Instructions for the task
Find the line with "free : List Nat" and the line with "challengeAuth | measurements" in the entries below; output exactly those two lines, every line between them, and no others.

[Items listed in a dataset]
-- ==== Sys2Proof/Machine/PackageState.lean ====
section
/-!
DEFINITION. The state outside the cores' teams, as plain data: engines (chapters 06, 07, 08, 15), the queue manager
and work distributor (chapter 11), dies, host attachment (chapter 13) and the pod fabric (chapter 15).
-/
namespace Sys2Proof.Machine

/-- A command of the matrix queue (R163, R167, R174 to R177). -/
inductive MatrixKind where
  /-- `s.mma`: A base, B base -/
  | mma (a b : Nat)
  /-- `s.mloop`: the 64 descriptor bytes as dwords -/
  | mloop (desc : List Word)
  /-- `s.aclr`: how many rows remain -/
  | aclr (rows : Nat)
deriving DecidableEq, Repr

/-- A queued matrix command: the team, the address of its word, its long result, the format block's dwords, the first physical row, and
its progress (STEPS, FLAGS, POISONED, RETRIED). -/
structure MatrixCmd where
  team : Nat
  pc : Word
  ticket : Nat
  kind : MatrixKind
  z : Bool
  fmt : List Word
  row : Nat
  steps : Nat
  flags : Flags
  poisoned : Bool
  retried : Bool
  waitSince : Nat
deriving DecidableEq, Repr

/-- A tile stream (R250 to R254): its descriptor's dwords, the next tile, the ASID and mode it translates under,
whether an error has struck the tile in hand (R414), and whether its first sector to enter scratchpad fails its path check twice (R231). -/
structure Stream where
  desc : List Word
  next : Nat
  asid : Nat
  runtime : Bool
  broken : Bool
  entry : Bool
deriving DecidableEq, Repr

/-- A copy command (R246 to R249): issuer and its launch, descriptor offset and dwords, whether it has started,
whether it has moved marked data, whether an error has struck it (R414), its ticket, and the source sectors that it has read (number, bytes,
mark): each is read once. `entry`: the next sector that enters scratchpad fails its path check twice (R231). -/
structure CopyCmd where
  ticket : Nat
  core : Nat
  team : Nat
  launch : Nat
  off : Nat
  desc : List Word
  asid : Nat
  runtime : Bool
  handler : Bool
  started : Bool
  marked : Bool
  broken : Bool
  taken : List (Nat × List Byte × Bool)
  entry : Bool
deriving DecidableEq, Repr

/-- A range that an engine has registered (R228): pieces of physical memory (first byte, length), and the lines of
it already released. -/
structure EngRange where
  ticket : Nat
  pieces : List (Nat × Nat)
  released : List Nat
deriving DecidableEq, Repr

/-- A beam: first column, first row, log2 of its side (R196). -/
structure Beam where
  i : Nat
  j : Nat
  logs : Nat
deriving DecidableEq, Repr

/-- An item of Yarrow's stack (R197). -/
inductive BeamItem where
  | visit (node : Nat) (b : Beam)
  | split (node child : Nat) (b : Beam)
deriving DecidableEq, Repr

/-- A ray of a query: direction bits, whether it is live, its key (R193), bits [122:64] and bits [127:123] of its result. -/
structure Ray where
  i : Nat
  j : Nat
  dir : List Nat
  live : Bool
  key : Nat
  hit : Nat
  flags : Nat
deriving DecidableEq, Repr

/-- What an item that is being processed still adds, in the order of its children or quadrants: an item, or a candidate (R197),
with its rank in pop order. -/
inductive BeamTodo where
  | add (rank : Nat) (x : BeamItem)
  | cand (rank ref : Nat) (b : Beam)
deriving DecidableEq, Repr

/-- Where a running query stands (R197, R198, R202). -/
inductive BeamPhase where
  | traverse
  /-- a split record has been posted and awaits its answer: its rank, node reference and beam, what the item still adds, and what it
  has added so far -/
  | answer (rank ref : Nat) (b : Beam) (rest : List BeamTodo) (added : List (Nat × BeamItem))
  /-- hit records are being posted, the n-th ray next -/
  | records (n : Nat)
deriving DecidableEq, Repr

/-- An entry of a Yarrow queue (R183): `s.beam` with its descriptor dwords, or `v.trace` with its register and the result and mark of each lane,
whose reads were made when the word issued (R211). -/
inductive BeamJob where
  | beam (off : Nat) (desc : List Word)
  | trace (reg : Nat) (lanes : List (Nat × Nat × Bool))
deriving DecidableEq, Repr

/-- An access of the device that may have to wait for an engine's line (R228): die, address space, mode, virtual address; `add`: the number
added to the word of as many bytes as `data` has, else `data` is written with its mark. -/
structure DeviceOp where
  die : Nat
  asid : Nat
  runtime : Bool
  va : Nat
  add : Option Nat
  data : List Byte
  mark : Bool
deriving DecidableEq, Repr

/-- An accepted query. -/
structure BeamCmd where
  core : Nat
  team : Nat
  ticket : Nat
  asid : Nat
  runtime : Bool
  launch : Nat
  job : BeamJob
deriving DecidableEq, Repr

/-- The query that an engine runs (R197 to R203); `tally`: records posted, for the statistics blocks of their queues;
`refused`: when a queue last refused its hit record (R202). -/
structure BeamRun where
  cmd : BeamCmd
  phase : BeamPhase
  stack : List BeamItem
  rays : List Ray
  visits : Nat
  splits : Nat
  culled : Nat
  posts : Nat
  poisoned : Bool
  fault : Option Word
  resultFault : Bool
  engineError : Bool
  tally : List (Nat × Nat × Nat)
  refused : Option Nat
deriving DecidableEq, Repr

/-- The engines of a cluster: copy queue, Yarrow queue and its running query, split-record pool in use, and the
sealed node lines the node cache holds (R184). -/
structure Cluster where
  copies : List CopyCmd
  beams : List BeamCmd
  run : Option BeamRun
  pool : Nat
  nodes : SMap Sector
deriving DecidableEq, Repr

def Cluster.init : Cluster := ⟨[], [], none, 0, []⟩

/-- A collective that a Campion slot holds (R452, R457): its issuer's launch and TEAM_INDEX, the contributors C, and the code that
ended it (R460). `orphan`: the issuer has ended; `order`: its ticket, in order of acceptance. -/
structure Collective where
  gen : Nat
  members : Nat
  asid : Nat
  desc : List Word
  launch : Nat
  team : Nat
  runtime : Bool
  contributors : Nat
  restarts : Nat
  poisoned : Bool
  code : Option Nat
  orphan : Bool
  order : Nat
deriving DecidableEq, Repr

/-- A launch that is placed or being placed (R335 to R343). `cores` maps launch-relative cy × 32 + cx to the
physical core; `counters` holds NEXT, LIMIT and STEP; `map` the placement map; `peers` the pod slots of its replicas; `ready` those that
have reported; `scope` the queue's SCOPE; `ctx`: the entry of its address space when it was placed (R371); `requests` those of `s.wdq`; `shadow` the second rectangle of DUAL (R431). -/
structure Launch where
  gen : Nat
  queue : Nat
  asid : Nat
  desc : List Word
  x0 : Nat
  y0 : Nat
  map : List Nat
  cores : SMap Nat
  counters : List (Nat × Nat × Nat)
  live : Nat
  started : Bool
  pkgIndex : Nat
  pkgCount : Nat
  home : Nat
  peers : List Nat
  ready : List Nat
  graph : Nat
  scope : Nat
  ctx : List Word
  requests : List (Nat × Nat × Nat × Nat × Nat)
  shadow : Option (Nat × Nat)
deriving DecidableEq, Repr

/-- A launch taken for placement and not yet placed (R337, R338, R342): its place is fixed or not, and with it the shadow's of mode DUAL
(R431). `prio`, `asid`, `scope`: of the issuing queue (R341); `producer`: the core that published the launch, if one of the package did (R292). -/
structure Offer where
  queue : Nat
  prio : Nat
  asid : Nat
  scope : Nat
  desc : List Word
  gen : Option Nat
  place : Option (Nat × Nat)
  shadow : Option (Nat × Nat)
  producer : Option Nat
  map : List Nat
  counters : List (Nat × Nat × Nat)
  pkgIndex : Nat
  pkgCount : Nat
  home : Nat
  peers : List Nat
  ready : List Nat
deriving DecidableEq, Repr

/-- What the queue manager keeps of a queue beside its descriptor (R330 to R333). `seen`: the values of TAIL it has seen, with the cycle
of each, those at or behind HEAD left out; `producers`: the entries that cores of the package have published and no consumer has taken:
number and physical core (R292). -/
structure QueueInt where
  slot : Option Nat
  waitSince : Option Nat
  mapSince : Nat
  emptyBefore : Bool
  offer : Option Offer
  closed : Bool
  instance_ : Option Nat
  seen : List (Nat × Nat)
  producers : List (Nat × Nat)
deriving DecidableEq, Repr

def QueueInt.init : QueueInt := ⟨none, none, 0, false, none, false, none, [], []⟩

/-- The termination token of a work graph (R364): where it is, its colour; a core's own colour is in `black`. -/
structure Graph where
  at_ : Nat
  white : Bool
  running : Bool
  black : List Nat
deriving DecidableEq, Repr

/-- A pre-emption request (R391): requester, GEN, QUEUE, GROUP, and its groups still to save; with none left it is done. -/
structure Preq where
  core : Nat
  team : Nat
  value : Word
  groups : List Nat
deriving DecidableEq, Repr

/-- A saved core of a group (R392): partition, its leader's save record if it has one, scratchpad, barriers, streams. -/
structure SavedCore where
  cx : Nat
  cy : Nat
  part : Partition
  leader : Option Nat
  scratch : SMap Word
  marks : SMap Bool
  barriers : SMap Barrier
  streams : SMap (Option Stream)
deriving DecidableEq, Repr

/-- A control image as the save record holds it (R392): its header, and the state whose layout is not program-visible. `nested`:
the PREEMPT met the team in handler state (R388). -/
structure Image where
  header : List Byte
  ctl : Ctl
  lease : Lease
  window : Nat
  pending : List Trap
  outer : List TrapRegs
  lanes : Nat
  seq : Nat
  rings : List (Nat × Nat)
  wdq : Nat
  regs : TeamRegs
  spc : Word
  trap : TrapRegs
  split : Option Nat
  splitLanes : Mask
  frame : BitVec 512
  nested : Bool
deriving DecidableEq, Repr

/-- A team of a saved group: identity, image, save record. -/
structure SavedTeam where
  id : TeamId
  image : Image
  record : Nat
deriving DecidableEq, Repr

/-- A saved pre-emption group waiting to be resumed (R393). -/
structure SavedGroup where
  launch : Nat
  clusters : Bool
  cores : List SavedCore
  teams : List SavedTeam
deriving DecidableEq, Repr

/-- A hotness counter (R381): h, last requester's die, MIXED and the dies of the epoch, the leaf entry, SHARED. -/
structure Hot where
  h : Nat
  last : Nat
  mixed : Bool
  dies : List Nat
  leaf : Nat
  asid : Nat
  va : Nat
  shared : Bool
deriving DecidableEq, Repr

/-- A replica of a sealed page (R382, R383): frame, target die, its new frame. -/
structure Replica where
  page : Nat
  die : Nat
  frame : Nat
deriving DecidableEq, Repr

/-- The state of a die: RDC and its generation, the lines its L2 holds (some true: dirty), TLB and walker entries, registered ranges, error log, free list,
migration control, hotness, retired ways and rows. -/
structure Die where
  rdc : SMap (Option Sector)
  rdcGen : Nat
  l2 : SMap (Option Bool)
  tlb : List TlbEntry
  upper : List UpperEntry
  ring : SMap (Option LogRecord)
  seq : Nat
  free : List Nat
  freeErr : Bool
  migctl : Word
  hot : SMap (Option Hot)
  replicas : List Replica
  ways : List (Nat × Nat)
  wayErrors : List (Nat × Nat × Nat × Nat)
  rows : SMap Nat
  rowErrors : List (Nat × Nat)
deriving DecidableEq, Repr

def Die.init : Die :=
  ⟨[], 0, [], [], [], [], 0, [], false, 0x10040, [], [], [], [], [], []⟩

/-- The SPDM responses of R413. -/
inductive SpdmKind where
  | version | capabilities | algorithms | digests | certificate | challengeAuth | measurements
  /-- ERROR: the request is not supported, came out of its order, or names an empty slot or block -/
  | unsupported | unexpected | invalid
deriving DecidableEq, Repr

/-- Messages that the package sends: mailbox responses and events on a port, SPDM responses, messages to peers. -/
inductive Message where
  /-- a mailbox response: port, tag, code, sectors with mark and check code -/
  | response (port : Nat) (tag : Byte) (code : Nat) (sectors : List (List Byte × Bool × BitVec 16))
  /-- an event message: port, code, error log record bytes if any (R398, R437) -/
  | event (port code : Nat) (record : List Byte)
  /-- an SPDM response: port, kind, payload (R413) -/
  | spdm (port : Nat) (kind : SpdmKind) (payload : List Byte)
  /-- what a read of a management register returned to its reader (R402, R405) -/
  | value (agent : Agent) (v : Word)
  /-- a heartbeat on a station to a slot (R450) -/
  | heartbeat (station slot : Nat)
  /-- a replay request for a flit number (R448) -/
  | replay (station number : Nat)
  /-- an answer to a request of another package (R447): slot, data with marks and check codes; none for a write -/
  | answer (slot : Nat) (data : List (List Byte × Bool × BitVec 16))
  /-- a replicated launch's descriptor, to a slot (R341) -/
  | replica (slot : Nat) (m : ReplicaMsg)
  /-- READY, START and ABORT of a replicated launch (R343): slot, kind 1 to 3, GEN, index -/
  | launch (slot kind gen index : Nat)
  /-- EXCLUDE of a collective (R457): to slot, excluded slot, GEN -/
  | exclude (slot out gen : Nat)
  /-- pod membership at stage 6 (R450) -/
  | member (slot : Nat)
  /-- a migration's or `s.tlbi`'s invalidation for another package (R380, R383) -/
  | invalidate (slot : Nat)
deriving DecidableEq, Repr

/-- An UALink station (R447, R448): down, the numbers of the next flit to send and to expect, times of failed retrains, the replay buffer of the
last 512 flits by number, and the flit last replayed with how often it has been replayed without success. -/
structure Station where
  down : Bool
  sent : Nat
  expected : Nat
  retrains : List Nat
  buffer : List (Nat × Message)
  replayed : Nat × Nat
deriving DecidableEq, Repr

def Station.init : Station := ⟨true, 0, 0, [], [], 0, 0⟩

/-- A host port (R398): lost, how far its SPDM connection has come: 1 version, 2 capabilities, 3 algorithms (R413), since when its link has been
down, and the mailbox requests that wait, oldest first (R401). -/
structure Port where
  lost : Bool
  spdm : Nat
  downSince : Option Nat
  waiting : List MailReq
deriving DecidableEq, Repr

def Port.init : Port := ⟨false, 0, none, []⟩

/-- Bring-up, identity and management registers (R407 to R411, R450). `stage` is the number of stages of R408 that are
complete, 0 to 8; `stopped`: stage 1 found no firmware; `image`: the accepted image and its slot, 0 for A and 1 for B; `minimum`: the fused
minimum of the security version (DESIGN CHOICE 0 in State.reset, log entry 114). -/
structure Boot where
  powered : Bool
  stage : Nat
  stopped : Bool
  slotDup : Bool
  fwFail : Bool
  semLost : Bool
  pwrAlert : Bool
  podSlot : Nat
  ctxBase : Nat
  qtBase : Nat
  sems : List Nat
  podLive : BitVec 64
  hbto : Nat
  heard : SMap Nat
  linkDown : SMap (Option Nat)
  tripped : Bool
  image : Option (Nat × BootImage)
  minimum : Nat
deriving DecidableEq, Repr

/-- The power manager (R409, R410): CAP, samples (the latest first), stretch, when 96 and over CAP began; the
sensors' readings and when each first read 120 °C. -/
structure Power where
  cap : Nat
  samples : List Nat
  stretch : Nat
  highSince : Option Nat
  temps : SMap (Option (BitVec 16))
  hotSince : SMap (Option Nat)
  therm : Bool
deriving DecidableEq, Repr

Problem solution
  free : List Nat
  freeErr : Bool
  migctl : Word
  hot : SMap (Option Hot)
  replicas : List Replica
  ways : List (Nat × Nat)
  wayErrors : List (Nat × Nat × Nat × Nat)
  rows : SMap Nat
  rowErrors : List (Nat × Nat)
deriving DecidableEq, Repr

def Die.init : Die :=
  ⟨[], 0, [], [], [], [], 0, [], false, 0x10040, [], [], [], [], [], []⟩

/-- The SPDM responses of R413. -/
inductive SpdmKind where
  | version | capabilities | algorithms | digests | certificate | challengeAuth | measurements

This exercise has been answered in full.